▶ _What is needed_:
Among the entries below, find the lines with the word "EntryDir" and return them.

▶ _Input records_:
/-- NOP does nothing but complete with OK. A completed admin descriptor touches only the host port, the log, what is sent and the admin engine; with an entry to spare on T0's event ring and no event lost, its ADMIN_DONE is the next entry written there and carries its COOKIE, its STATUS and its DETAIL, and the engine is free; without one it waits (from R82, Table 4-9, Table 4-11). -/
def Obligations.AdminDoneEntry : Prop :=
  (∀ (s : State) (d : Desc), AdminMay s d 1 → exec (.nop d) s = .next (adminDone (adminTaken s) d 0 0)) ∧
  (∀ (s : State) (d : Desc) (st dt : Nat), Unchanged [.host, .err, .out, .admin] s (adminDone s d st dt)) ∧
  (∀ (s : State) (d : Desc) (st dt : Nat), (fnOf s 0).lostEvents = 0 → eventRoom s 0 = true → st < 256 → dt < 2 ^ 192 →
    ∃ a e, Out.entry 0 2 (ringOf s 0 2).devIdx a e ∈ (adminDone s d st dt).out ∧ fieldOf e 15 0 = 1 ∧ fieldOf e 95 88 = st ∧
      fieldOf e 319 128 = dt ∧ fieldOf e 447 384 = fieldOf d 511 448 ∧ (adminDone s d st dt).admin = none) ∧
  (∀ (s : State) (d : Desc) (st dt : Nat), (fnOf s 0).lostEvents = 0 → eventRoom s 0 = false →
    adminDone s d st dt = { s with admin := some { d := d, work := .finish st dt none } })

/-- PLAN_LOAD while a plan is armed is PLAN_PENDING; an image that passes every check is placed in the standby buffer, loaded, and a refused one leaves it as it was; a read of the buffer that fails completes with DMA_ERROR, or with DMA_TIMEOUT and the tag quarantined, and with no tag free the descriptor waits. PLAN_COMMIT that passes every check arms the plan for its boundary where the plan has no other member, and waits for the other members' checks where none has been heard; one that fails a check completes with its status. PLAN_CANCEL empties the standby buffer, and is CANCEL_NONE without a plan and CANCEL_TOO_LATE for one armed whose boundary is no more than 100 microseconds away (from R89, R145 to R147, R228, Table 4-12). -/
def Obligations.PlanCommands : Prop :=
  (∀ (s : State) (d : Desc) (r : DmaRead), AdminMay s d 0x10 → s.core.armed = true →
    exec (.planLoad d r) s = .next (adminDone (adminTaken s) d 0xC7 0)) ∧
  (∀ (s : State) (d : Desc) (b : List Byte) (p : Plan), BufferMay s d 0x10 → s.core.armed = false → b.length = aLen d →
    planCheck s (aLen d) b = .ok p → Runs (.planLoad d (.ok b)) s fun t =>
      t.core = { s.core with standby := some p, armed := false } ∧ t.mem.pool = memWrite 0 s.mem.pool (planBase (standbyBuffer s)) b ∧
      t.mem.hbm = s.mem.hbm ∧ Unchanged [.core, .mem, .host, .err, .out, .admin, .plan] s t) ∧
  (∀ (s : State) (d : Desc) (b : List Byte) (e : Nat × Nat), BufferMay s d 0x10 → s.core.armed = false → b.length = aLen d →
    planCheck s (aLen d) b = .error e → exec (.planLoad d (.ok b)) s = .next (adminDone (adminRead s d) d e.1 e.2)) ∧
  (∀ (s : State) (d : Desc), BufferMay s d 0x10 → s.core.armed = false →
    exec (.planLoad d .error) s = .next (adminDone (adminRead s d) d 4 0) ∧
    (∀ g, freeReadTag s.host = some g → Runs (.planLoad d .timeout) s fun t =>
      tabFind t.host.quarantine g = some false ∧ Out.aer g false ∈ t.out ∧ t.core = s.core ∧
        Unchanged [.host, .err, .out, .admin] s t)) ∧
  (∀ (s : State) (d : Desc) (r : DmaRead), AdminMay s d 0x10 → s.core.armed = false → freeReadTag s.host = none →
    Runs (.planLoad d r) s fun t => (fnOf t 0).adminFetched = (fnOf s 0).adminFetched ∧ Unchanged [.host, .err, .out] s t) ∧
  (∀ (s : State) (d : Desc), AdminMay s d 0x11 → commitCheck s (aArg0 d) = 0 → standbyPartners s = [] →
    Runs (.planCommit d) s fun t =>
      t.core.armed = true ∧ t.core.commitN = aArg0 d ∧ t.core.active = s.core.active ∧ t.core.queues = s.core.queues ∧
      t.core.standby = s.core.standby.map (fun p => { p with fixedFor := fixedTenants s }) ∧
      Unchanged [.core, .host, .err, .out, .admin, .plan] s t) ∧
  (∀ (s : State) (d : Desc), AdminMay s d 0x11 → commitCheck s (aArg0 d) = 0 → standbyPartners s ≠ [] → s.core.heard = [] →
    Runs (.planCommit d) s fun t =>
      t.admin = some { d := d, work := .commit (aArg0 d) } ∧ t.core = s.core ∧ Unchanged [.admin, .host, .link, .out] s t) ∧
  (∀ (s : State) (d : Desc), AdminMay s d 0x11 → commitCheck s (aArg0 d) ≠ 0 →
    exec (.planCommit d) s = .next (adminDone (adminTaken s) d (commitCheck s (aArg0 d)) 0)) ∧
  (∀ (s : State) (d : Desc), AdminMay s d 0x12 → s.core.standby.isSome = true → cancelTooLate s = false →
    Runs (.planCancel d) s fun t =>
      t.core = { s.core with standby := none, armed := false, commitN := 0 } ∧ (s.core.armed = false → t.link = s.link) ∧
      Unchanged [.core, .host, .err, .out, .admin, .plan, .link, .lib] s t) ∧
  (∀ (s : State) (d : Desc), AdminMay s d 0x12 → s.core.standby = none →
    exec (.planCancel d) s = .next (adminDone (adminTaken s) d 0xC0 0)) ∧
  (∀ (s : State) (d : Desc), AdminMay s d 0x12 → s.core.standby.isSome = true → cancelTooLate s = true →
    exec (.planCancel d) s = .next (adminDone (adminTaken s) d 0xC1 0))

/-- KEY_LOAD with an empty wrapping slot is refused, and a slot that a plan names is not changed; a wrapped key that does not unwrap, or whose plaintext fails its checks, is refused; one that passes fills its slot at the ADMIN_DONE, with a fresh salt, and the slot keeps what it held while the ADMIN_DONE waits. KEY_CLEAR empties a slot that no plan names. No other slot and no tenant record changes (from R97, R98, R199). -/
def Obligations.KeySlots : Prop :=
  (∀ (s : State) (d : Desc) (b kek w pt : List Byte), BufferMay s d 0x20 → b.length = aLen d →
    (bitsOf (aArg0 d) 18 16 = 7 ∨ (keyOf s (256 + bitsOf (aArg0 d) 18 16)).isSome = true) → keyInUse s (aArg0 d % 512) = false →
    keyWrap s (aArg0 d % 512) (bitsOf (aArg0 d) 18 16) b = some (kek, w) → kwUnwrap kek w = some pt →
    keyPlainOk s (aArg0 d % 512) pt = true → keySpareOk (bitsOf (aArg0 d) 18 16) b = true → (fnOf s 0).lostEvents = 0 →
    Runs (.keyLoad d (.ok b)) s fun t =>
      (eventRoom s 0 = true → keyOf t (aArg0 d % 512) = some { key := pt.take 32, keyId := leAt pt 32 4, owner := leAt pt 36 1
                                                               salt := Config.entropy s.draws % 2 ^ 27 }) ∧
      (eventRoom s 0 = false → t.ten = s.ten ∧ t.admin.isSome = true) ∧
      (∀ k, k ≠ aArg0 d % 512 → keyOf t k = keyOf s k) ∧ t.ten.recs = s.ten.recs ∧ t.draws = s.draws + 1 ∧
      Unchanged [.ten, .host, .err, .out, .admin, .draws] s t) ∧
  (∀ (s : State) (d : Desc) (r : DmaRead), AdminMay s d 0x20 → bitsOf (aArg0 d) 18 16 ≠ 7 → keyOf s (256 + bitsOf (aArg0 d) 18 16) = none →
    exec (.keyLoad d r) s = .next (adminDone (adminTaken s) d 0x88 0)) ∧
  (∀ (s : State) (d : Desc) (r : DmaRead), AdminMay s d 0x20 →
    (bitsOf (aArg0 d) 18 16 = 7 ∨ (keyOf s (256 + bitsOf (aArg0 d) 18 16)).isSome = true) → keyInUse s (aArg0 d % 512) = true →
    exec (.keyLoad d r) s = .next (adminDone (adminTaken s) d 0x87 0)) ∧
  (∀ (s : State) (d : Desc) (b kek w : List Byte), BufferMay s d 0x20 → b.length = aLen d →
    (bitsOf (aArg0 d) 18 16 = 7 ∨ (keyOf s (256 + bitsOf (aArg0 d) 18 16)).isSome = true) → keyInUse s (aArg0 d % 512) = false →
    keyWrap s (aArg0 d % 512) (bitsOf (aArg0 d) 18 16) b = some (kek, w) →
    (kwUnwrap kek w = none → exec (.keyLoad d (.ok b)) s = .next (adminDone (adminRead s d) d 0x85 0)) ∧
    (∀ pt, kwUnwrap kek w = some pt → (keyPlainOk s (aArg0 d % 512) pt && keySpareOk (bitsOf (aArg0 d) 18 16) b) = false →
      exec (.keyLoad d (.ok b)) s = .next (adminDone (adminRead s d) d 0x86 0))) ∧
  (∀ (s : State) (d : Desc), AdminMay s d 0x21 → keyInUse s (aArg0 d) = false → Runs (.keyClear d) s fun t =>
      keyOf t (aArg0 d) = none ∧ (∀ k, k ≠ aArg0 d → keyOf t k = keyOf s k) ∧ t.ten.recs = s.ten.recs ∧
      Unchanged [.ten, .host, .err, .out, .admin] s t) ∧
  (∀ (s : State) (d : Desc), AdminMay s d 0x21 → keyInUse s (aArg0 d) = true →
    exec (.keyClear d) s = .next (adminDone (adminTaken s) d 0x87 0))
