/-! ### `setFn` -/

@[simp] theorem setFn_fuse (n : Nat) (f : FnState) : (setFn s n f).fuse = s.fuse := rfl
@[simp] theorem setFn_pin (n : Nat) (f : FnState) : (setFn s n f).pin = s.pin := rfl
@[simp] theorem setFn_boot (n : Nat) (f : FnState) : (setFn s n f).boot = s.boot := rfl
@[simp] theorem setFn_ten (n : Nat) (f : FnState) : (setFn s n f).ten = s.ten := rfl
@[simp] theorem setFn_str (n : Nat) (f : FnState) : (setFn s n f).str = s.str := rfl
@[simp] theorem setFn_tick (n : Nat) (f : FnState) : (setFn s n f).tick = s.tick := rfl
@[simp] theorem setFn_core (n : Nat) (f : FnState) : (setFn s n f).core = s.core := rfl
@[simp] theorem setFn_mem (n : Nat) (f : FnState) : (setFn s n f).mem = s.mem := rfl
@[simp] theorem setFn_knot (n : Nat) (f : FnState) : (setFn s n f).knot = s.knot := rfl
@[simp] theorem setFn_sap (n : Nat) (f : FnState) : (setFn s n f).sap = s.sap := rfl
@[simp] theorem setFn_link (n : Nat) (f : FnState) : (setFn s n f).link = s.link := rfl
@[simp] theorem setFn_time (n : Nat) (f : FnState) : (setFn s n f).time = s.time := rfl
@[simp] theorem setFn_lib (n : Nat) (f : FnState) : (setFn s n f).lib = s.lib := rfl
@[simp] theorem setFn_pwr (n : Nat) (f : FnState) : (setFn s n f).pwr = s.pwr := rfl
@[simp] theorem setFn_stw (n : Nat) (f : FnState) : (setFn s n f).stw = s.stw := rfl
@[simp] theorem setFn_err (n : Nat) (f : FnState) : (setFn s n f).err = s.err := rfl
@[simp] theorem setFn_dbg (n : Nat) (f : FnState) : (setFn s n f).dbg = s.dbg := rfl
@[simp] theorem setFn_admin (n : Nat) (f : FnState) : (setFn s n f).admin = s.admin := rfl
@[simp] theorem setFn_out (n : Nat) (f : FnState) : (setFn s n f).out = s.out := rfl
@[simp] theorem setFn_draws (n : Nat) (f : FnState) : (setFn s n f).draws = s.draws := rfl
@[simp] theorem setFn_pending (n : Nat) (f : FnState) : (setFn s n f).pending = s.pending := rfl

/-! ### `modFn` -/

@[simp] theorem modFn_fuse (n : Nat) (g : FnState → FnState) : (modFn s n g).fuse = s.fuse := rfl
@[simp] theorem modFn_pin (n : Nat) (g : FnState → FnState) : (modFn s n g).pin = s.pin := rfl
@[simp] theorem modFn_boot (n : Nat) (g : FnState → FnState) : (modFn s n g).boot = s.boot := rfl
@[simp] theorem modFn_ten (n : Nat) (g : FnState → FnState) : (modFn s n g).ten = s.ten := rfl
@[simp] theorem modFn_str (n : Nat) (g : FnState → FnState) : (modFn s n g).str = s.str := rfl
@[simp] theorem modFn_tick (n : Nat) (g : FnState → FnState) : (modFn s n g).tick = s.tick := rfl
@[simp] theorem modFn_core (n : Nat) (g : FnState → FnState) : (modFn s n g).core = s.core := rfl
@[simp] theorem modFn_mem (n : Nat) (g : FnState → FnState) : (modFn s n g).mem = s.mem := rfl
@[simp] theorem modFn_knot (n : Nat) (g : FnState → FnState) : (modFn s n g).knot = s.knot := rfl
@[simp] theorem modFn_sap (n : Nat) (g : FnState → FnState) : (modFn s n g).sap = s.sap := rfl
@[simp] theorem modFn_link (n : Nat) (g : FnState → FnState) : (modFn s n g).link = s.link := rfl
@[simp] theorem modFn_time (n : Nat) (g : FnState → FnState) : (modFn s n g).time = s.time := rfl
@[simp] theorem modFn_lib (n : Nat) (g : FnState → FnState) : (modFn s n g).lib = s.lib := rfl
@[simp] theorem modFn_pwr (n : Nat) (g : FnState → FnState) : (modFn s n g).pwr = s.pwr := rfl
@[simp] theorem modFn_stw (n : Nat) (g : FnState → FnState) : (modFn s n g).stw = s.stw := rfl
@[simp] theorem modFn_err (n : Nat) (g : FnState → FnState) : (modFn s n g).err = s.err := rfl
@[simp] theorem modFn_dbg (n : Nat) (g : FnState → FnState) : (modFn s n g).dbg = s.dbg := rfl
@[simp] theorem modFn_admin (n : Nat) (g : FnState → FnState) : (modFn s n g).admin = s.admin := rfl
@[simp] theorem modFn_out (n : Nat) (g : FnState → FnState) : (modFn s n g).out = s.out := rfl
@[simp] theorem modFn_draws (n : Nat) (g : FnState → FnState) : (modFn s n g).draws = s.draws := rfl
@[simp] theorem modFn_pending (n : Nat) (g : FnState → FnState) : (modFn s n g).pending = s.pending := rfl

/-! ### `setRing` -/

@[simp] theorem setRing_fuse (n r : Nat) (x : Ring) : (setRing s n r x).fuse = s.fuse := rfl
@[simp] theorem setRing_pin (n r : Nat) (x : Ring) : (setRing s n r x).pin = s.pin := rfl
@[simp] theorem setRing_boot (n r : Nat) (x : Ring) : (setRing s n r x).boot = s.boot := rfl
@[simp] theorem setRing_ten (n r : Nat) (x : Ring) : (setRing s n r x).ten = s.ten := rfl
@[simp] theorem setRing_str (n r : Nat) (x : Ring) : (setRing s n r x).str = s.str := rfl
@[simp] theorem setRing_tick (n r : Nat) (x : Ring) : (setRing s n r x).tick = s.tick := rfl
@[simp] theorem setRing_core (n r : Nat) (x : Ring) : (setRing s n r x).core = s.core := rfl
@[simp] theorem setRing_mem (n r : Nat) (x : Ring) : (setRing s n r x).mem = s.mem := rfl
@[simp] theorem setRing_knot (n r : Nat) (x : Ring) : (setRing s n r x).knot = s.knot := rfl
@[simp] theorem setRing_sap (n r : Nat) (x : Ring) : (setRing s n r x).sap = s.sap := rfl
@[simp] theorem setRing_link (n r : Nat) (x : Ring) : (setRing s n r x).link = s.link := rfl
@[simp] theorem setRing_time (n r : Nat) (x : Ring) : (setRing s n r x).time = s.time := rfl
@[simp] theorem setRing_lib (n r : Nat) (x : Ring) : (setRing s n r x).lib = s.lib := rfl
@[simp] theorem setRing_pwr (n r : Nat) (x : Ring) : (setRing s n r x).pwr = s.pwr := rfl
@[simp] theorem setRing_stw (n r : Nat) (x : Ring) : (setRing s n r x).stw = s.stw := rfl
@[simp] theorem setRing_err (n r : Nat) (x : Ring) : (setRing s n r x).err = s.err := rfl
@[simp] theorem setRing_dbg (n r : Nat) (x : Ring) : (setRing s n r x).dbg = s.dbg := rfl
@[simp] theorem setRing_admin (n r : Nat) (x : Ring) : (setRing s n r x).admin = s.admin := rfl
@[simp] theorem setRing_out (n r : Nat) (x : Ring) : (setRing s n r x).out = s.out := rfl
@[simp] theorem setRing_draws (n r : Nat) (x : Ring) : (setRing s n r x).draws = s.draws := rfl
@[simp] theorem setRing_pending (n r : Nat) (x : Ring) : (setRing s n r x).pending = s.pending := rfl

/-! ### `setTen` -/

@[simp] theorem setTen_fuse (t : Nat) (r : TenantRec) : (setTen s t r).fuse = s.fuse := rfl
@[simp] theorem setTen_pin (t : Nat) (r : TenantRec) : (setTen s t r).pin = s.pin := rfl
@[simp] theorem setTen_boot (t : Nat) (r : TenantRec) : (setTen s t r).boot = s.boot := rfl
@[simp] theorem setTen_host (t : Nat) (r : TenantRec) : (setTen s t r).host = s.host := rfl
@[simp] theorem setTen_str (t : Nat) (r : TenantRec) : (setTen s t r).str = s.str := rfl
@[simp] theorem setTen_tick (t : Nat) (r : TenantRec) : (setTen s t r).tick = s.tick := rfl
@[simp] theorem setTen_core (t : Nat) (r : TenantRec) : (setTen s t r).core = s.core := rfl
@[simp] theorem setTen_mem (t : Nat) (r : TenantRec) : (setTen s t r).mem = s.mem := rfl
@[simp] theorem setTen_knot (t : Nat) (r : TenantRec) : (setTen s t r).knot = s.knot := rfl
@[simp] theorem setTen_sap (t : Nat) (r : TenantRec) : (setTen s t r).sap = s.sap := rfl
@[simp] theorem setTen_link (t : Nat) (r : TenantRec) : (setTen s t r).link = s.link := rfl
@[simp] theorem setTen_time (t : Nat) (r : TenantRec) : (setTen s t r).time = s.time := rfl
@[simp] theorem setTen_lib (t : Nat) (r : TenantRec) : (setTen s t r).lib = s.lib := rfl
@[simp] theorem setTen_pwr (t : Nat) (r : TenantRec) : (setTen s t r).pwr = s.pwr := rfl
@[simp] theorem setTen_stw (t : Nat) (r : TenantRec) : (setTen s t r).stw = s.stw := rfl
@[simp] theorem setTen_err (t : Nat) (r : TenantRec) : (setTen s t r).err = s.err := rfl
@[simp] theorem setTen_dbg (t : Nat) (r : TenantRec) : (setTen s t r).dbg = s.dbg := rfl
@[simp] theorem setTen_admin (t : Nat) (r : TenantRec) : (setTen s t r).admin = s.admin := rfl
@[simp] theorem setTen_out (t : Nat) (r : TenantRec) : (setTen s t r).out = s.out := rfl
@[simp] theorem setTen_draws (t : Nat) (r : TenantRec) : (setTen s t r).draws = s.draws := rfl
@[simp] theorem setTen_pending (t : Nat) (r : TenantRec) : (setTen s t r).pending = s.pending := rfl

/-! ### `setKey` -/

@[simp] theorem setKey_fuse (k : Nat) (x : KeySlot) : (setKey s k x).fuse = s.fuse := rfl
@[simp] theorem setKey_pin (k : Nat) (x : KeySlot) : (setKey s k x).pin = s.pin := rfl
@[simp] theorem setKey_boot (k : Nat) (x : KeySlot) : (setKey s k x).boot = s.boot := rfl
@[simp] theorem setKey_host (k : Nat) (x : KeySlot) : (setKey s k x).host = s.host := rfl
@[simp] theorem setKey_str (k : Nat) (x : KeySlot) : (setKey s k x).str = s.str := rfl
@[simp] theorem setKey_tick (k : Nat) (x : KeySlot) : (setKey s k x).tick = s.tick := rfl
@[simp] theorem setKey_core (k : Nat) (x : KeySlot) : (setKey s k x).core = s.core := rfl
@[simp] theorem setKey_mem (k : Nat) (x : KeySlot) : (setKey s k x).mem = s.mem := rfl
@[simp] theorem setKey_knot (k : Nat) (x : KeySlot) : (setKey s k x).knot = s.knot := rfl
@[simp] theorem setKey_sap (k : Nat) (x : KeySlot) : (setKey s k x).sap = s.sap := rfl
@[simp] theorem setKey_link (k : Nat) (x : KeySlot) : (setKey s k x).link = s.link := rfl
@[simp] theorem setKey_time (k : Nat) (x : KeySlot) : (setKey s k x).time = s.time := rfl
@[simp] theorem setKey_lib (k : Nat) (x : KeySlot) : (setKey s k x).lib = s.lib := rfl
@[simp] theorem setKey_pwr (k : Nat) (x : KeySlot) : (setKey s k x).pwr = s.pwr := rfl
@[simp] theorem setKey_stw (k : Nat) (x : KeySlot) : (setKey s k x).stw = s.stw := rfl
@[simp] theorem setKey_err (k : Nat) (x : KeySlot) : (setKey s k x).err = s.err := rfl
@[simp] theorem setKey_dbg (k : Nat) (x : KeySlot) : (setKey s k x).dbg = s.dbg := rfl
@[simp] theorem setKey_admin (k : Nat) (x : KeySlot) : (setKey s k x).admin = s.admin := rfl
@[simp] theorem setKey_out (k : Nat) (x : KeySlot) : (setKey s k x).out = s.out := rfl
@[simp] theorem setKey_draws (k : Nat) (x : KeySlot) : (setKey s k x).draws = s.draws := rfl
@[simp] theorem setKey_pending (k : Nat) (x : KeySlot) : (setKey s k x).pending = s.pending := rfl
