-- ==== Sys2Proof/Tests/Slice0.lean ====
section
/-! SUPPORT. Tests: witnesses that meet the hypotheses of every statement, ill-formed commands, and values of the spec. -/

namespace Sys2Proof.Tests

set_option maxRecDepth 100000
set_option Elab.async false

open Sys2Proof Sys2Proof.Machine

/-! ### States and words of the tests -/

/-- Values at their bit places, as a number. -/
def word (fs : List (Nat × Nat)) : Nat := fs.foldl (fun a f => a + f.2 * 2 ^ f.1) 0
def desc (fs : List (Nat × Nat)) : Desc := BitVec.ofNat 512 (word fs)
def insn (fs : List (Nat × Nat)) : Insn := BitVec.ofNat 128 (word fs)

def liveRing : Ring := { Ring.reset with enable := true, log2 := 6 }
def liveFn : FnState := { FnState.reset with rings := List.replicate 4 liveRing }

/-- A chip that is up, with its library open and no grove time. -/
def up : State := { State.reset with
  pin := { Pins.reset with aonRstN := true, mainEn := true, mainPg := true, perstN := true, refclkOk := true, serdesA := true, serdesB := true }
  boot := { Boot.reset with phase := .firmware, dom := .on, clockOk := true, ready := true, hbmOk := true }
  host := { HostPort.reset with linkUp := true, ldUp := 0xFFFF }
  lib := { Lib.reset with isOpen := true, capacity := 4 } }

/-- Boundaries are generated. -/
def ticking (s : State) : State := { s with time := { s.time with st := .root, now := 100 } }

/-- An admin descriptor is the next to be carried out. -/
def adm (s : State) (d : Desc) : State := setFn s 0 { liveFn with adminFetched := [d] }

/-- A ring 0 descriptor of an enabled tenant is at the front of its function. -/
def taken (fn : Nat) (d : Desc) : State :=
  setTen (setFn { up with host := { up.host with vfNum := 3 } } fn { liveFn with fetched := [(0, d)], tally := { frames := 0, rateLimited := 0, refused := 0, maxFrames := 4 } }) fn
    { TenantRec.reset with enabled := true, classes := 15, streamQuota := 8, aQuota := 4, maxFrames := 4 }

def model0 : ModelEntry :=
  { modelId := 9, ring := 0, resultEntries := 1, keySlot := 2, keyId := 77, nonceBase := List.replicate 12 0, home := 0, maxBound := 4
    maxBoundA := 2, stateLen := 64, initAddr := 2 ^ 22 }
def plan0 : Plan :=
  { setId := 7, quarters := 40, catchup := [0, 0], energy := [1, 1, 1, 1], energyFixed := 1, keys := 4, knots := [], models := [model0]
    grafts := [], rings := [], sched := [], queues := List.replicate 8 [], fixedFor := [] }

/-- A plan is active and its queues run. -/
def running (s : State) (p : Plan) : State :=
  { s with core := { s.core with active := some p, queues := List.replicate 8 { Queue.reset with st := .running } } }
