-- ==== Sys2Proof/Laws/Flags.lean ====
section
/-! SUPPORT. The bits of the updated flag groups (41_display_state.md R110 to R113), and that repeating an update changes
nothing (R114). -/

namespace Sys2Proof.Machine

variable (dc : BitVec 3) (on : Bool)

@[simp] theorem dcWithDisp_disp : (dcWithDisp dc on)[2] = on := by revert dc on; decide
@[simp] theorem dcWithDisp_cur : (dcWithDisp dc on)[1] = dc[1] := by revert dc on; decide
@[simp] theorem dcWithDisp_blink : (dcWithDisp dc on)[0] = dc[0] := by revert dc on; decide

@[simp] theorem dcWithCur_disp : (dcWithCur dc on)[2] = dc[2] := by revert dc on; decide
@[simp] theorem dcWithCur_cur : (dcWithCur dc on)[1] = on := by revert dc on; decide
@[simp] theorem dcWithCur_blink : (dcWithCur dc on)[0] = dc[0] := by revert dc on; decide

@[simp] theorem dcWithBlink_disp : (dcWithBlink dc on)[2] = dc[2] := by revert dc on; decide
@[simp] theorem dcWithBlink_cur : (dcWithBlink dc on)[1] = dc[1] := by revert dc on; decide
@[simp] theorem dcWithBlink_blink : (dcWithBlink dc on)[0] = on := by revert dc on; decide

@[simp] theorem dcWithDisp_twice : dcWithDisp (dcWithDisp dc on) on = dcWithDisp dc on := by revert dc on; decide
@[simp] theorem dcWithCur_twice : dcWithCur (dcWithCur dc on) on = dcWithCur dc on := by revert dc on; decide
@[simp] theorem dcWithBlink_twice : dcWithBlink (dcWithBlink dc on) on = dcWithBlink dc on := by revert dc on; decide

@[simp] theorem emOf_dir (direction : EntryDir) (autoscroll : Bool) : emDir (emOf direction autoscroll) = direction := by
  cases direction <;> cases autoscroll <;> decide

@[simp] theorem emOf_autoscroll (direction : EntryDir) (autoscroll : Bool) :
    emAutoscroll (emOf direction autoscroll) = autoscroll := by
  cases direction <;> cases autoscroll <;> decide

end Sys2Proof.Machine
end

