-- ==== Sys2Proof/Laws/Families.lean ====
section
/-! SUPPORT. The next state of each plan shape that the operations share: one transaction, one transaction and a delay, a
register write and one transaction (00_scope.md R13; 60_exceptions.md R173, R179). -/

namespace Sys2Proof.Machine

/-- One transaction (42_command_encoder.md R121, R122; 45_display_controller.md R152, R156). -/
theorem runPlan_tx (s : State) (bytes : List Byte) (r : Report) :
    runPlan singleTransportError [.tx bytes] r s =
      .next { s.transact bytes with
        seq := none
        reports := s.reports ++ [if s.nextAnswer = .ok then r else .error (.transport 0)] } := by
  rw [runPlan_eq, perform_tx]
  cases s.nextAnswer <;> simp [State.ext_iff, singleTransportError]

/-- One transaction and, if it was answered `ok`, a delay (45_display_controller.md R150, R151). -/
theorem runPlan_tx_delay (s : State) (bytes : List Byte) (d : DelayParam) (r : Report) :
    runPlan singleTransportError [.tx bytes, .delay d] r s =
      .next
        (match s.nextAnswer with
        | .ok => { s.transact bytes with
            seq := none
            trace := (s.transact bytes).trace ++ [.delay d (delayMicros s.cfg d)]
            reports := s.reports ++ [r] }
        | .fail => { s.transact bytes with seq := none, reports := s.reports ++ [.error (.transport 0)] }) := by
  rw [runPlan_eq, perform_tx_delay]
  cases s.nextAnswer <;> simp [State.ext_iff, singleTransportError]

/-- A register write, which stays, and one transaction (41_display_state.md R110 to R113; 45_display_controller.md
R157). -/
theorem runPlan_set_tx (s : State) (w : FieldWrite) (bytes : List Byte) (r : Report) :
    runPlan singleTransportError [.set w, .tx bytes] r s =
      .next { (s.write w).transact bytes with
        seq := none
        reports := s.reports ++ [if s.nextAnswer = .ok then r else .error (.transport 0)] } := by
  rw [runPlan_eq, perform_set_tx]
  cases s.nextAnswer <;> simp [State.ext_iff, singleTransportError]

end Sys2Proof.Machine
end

▶ _Solution below_:
@[simp] theorem emOf_dir (direction : EntryDir) (autoscroll : Bool) : emDir (emOf direction autoscroll) = direction := by
@[simp] theorem emOf_autoscroll (direction : EntryDir) (autoscroll : Bool) :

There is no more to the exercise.